Starosta słubicki straci aż pół pensji

Renata Hryniewicz

Tak zdecydowali powiatowi radni. To ciąg dalszy wojny koalicji rządzącej i opozycji. Opozycja próbowała też starostę odwołać. Bez skutku. Koalicji nie udało się odwołać szefa rady.

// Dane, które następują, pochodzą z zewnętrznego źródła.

-- ==== Sys2Proof/Tests/Slice0.lean ====
section
/-! SUPPORT. The model's own tests. Expected values are those of spec/95_test_vectors.md (named F1, M7, K2, ...), written by
hand; then, for each statement that has hypotheses, a state and operands that meet them. -/

namespace Sys2Proof.Tests

open Sys2Proof Sys2Proof.Machine

/-! ## Small states -/

/-- A running machine with the default parameters, these registers `[A, B, C, SP, IP, CYC]`, and these bytes at `pc`. -/
def at_ (pc : Word) (regs : List Word) (code : List Byte) : State :=
  { State.reset with pc := pc, regs := regs, mem := Memory.writeBytes [] pc.toNat code }

/-- More bytes in memory. -/
def put (a : Nat) (bytes : List Byte) (s : State) : State := s.setMem (s.mem.writeBytes a bytes)

/-- The next state, if there is one. -/
def nextOf : Host.Outcome State Fault Refusal → Option State
  | .next t => some t
  | .fault _ => none
  | .refused _ => none

/-- `pc`, registers and status after one step. -/
def after (s : State) : Option (Word × List Word × Status) := (nextOf (step s)).map (fun t => (t.pc, t.regs, t.status))

/-- Kind, code, `at` and `info` of the fault a step raises, where everything else is as it was. -/
def faults (s : State) : Option (FaultKind × Nat × Word × Int) :=
  match nextOf (step s) with
  | none => none
  | some t =>
    match t.fault with
    | none => none
    | some r => if t = { s with status := .faulted, fault := some r } then some (r.kind, r.code, r.atPc, r.info) else none

/-- `n` bytes of memory from `a` after one step. -/
def bytesAfter (s : State) (a n : Nat) : Option (List Byte) :=
  (nextOf (step s)).map (fun t => (List.range n).map (fun k => t.byteAt (a + k)))

/-- Registers `[A, B, 99, 4096, 0, 0]` and one byte at address 0, as in the arithmetic vectors. -/
def arith (op : Byte) (a b : Word) : State := at_ 0 [a, b, 99, 4096, 0, 0] [op]

def zeros : List Word := [0, 0, 0, 4096, 0, 0]

/-- The default parameters with ARITH_OVERFLOW = fault and DIV_OVERFLOW = wrap. -/
def otherPolicies : Config := { Config.default with arithOverflow := .fault, divOverflow := .wrap }

def underOther (s : State) : State := { s with cfg := otherPolicies }

/-! ## WellFormed: one ill-formed term for each check, and the largest legal values -/

theorem test_wf_refuses_store_register : (Instr.store 6 0).wf Config.default = false := by decide
theorem test_wf_refuses_store_address : (Instr.store 0 4093).wf Config.default = false := by decide
theorem test_wf_refuses_load_register : (Instr.load 6 0).wf Config.default = false := by decide
theorem test_wf_refuses_loadIndirect_register : (Instr.loadIndirect 256 0).wf Config.default = false := by decide
theorem test_wf_refuses_loadIndirect_address :
    (Instr.loadIndirect 0 4093).wf Config.default = false ∧ (Instr.loadIndirect 0 (-4)).wf Config.default = false := by
  decide
theorem test_wf_refuses_moveRegister_destination : (Instr.moveRegister 6 0).wf Config.default = false := by decide
theorem test_wf_refuses_moveRegister_source : (Instr.moveRegister 0 6).wf Config.default = false := by decide
theorem test_wf_refuses_push_register : (Instr.push 6).wf Config.default = false := by decide
theorem test_wf_refuses_pop_register : (Instr.pop 6).wf Config.default = false := by decide
theorem test_wf_admits_largest :
    (Instr.store 5 4092).wf Config.default ∧ (Instr.loadIndirect 5 4092).wf Config.default ∧
      (Instr.moveRegister 5 5).wf Config.default ∧ (Instr.load 5 (-1)).wf Config.default ∧
      (Instr.jump 0x80000000).wf Config.default := by decide

/-! ## Decode: words written out from the encodings of 30_encoding.md R86 -/

theorem test_decode_format_f0 :
    decodeTableWord 8 0x00 = some .halt ∧ decodeTableWord 8 0x06 = some .add ∧ decodeTableWord 8 0x07 = some .subtract ∧
      decodeTableWord 8 0x08 = some .multiply ∧ decodeTableWord 8 0x09 = some .divide ∧
      decodeTableWord 8 0x0A = some .compareEqual ∧ decodeTableWord 8 0x0B = some .noOperation := by decide

theorem test_decode_format_f1 :
    decodeTableWord 40 0x1234567801 = some (.jump 0x12345678) ∧ decodeTableWord 40 0x000000040C = some (.push 4) ∧
      decodeTableWord 40 0x800000030D = some (.pop 0x80000003) := by decide

theorem test_decode_format_f2 :
    decodeTableWord 72 0x00000FFC0000000102 = some (.store 1 4092) ∧
      decodeTableWord 72 0xFFFFFFFF0000010003 = some (.load 256 (-1)) ∧
      decodeTableWord 72 0xFFFFFFFC0000000104 = some (.loadIndirect 1 (-4)) ∧
      decodeTableWord 72 0x000000040000000205 = some (.moveRegister 2 4) := by decide

theorem test_decode_rejects : decodeTableWord 8 0x0E = none ∧ decodeTableWord 8 0xFF = none := by decide

theorem test_decode_names_what_it_rejects :
    decode OpcodeMap.default [] = .error .noBytes ∧ decode OpcodeMap.default [0xFF] = .error (.illegalOpcode 0xFF) ∧
      decode OpcodeMap.default [0x02, 1, 0, 0, 0, 0xC8, 0, 0] = .error (.truncated 1) := by decide

/-! ## Assembly: `Load A,123; Load B,1; Add` (S-1), and the end of P3 with its labels -/

theorem test_assembly_of_s1 :
    Assembly.image Config.default
      [.instruction (.load .A (.number 123)) 1, .instruction (.load .B (.number 1)) 1, .instruction .add 1] =
      some [0x03, 0, 0, 0, 0, 0x7B, 0, 0, 0, 0x03, 1, 0, 0, 0, 1, 0, 0, 0, 0x06] := by decide

theorem test_assembly_labels_copies_data :
    Assembly.image Config.default
      [.instruction .noOperation 3, .instruction (.jump (.label "END")) 1, .word (-2), .label "END",
        .instruction (.push (.x 4)) 1, .byte 0xFF] =
      some [0x0B, 0x0B, 0x0B, 0x01, 12, 0, 0, 0, 0xFE, 0xFF, 0xFF, 0xFF, 0x0C, 4, 0, 0, 0, 0xFF] ∧
      Assembly.image Config.default [.instruction (.jump (.label "END")) 1] = none := by decide

/-! ## Fetch and decode faults (vectors F1 to F12) -/

/-- F1, F2. -/
theorem test_illegal_opcode :
    faults (at_ 10 zeros [0x0E]) = some (.decodeFault, 1, 10, 14) ∧
      faults (at_ 10 zeros [0xFF]) = some (.decodeFault, 1, 10, 255) := by decide

/-- F3, F4. -/
theorem test_fetch_outside_memory :
    faults (at_ 4096 zeros []) = some (.memoryFault, 3, 4096, 4096) ∧
      faults (at_ (-1) [0, 0, 0, 4096, 5, 1] []) = some (.memoryFault, 3, -1, -1) := by decide

/-- F6, F7, F8. -/
theorem test_field_past_the_end :
    faults (at_ 4093 zeros [0x01, 0, 0]) = some (.memoryFault, 3, 4093, 4094) ∧
      faults (at_ 4095 zeros [0x02]) = some (.memoryFault, 3, 4095, 4096) ∧
      faults (at_ 4091 zeros [0x02, 9, 0, 0, 0]) = some (.memoryFault, 3, 4091, 4096) := by decide

/-- F11, F12. -/
theorem test_stopped_machine :
    nextOf (step ((at_ 0 zeros [0x0B]).setStatus .halted)) = none ∧
      ((at_ 0 zeros [0x0B]).setStatus .halted).cycle.2 = .halt ∧
      nextOf (step ((at_ 0 zeros [0x09]).faultedWith .arithmeticFault 4 0)) = none := by decide

/-! ## Control (F10, J1 to J6, F5, F9) -/

/-- F10. -/
theorem test_halt : after (at_ 19 [0, 0, 0, 4096, 0, 3] [0x00]) = some (19, [0, 0, 0, 4096, 19, 3], .halted) := by decide

/-- J1, J2, J3. -/
theorem test_jump :
    after (at_ 0 zeros [0x01, 0x64, 0, 0, 0]) = some (100, [0, 0, 0, 4096, 5, 1], .running) ∧
      after (at_ 0 zeros [0x01, 0xFF, 0xFF, 0xFF, 0xFF]) = some (-1, [0, 0, 0, 4096, 5, 1], .running) ∧
      after (at_ 9 [1, 0, 0, 4096, 9, 1] [0x01, 0x88, 0x13, 0, 0]) = some (5000, [1, 0, 0, 4096, 14, 2], .running) := by
  decide

/-- J6, F5, F9. -/
theorem test_noOperation :
    after (at_ 7 [1, 2, 3, 4096, 0, 41] [0x0B]) = some (8, [1, 2, 3, 4096, 8, 42], .running) ∧
      after (at_ 4095 zeros [0x0B]) = some (4096, [0, 0, 0, 4096, 4096, 1], .running) ∧
      after (at_ 0 [0, 0, 0, 4096, 0, 0x7FFFFFFF] [0x0B]) = some (1, [0, 0, 0, 4096, 1, 0x80000000], .running) := by decide

/-! ## Data movement (M1 to M26) -/

/-- M1, M5, M6, M7. -/
theorem test_store :
    bytesAfter (at_ 0 [0, -2, 0, 4096, 0, 0] [0x02, 1, 0, 0, 0, 0xFC, 0x0F, 0, 0]) 4091 5 =
        some [0, 0xFE, 0xFF, 0xFF, 0xFF] ∧
      bytesAfter (at_ 50 zeros [0x02, 4, 0, 0, 0, 0xC8, 0, 0, 0]) 200 4 = some [0x3B, 0, 0, 0] ∧
      bytesAfter (at_ 0 [0, 0, 0, 4096, 0, 12] [0x02, 5, 0, 0, 0, 0xC8, 0, 0, 0]) 200 4 = some [0x0C, 0, 0, 0] ∧
      after (at_ 0 [185273099, 0, 0, 4096, 0, 0] [0x02, 0, 0, 0, 0, 0, 0, 0, 0]) =
        some (9, [185273099, 0, 0, 4096, 9, 1], .running) := by decide

/-- M2, M3, M4, M8. -/
theorem test_store_faults :
    faults (at_ 0 [0, -2, 0, 4096, 0, 0] [0x02, 1, 0, 0, 0, 0xFD, 0x0F, 0, 0]) = some (.memoryFault, 3, 0, 4093) ∧
      faults (at_ 0 zeros [0x02, 6, 0, 0, 0, 0x64, 0, 0, 0]) = some (.registerFault, 2, 0, 6) ∧
      faults (at_ 0 zeros [0x02, 9, 0, 0, 0, 0x88, 0x13, 0, 0]) = some (.registerFault, 2, 0, 9) ∧
      faults (at_ 0 zeros [0x02, 0, 0, 0, 0, 0, 0, 0, 0x80]) = some (.memoryFault, 3, 0, 2147483648) := by decide

/-- M9, M11, M12, M13. -/
theorem test_load :
    after (at_ 0 zeros [0x03, 1, 0, 0, 0, 0xFF, 0xFF, 0xFF, 0xFF]) = some (9, [0, -1, 0, 4096, 9, 1], .running) ∧
      after (at_ 0 [0, 0, 0, 4096, 0, 3] [0x03, 5, 0, 0, 0, 10, 0, 0, 0]) = some (9, [0, 0, 0, 4096, 9, 11], .running) ∧
      after (at_ 0 [0, 0, 0, 4096, 0, 3] [0x03, 5, 0, 0, 0, 0xFF, 0xFF, 0xFF, 0x7F]) =
        some (9, [0, 0, 0, 4096, 9, 0x80000000], .running) ∧
      after (at_ 0 zeros [0x03, 4, 0, 0, 0, 0x09, 0x03, 0, 0]) = some (9, [0, 0, 0, 4096, 777, 1], .running) := by decide

/-- M14, M15. -/
theorem test_load_faults :
    faults (at_ 0 zeros [0x03, 0, 1, 0, 0, 1, 0, 0, 0]) = some (.registerFault, 2, 0, 256) ∧
      faults (at_ 0 zeros [0x03, 6, 0, 0, 0, 1, 0, 0, 0]) = some (.registerFault, 2, 0, 6) := by decide

/-- M16, M19. -/
theorem test_loadIndirect :
    after (put 100 [0xFE, 0xFF, 0xFF, 0xFF] (at_ 0 zeros [0x04, 1, 0, 0, 0, 0x64, 0, 0, 0])) =
        some (9, [0, -2, 0, 4096, 9, 1], .running) ∧
      after (at_ 0 zeros [0x04, 0, 0, 0, 0, 0, 0, 0, 0]) = some (9, [4, 0, 0, 4096, 9, 1], .running) := by decide

/-- M17, M18. -/
theorem test_loadIndirect_faults :
    faults (at_ 0 zeros [0x04, 1, 0, 0, 0, 0xFC, 0xFF, 0xFF, 0xFF]) = some (.memoryFault, 3, 0, -4) ∧
      faults (at_ 0 zeros [0x04, 1, 0, 0, 0, 0xFD, 0x0F, 0, 0]) = some (.memoryFault, 3, 0, 4093) := by decide

/-- M20, M24, M25, M26. -/
theorem test_moveRegister :
    after (at_ 0 [7, 0, 0, 4096, 0, 0] [0x05, 2, 0, 0, 0, 0, 0, 0, 0]) = some (9, [7, 0, 7, 4096, 9, 1], .running) ∧
      after (at_ 0 [41, 0, 0, 4096, 0, 3] [0x05, 5, 0, 0, 0, 0, 0, 0, 0]) = some (9, [41, 0, 0, 4096, 9, 42], .running) ∧
      after (at_ 0 [-8, 0, 0, 4096, 0, 0] [0x05, 3, 0, 0, 0, 0, 0, 0, 0]) = some (9, [-8, 0, 0, -8, 9, 1], .running) ∧
      after (at_ 0 zeros [0x05, 0, 0, 0, 0, 4, 0, 0, 0]) = some (9, [9, 0, 0, 4096, 9, 1], .running) := by decide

Czwartkowa sesja od początku zapowiadała się gorąco. Już na dzień dobry starosta Piotr Łuczyński nie podał ręki koledze z opozycji Tomaszowi Pisarkowi. - Nie będę podawał ręki nieprzyjaciołom, chyba, że ktoś mnie przeprosi i wytłumaczy swoje zachowanie - mówił „GL” Piotr Łuczyński. Pisarek należy do opozycji. Sytuacja polityczna w powiatowym samorządzie w Słubicach jest skomplikowana. Cały PiS jest w opozycji. PSL i PO mają swoich członków i w kolacji rządzacej powiatem, i w opozycji. Po obu stronach są też bezpartyjni. Opozycja występuje pod szyldem Powiat Samorządowy 2014. Koalicja ma starostę, opozycja - szefa rady.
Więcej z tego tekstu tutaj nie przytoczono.